-- ==== Sys2Proof/Decode.lean ====
section
/-! DEFINITION. Decoding of received bytes (30_encoding.md R41 to R49), then the encoder. -/

namespace Sys2Proof

/-- Why a list of bytes yields no instruction. Every byte has a class (R41: the map is total), so the
one reason is that no byte was received. -/
inductive DecodeReject
  | noByte
deriving DecidableEq, Repr

/-- R41's `decode(VARIANT, MODE, rx)`. -/
def classify (v : Variant) (m : Mode) (rx : Byte) : Instr :=
  if m = .streaming then .fill rx
  else if rx = 0xD7 then .status
  else if rx = 0x77 then .rdsec
  else if rx = 0x9F ∧ v = .ext then .rdid
  else .unrec rx

/-- Decode the first of the bytes on the link: a command is always one byte (R42, R48). -/
def decode (v : Variant) (m : Mode) : List Byte → Except DecodeReject (Instr × List Byte)
  | [] => .error .noByte
  | rx :: rest => .ok (classify v m rx, rest)

/-- The byte on the link, host to device (R42, R43, R47). -/
def encode : Instr → List Byte
  | .fill rx => [rx]
  | .status => [0xD7]
  | .rdsec => [0x77]
  | .rdid => [0x9F]
  | .unrec rx => [rx]

/-- The bytes of an `nbits`-wide table word, the first byte from its least significant bits; bits from
`nbits` up are 0, and there is at least one byte. -/
def wordBytes (nbits w : Nat) : List Byte :=
  (List.range (max 1 ((nbits + 7) / 8))).map fun k => BitVec.ofNat 8 ((w % 2 ^ nbits) / 2 ^ (8 * k))

/-- The decoder's reading of an opcode-table word, in the variant and the mode of `State.reset`. The
rows `FILL` and `UNREC` share every word; which of the two a byte is, `MODE` decides (R49), and after
reset it is `UNREC` (log entry 15). -/
def decodeTableWord (nbits w : Nat) : Option Instr :=
  match decode Config.resetVariant .awaitingCommand (wordBytes nbits w) with
  | .ok (i, []) => some i
  | .ok (_, _ :: _) => none
  | .error _ => none

end Sys2Proof
end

• • • •

# [Exercise requirements]
Starting from the line that contains "R43, R47). -/", give again every line to the last line of the data, exactly. Include nothing else.

# [Solution]
/-- The byte on the link, host to device (R42, R43, R47). -/
def encode : Instr → List Byte
  | .fill rx => [rx]
  | .status => [0xD7]
  | .rdsec => [0x77]
  | .rdid => [0x9F]
  | .unrec rx => [rx]

/-- The bytes of an `nbits`-wide table word, the first byte from its least significant bits; bits from
`nbits` up are 0, and there is at least one byte. -/
def wordBytes (nbits w : Nat) : List Byte :=
  (List.range (max 1 ((nbits + 7) / 8))).map fun k => BitVec.ofNat 8 ((w % 2 ^ nbits) / 2 ^ (8 * k))

/-- The decoder's reading of an opcode-table word, in the variant and the mode of `State.reset`. The
rows `FILL` and `UNREC` share every word; which of the two a byte is, `MODE` decides (R49), and after
reset it is `UNREC` (log entry 15). -/
def decodeTableWord (nbits w : Nat) : Option Instr :=
  match decode Config.resetVariant .awaitingCommand (wordBytes nbits w) with
  | .ok (i, []) => some i
  | .ok (_, _ :: _) => none
  | .error _ => none

end Sys2Proof
end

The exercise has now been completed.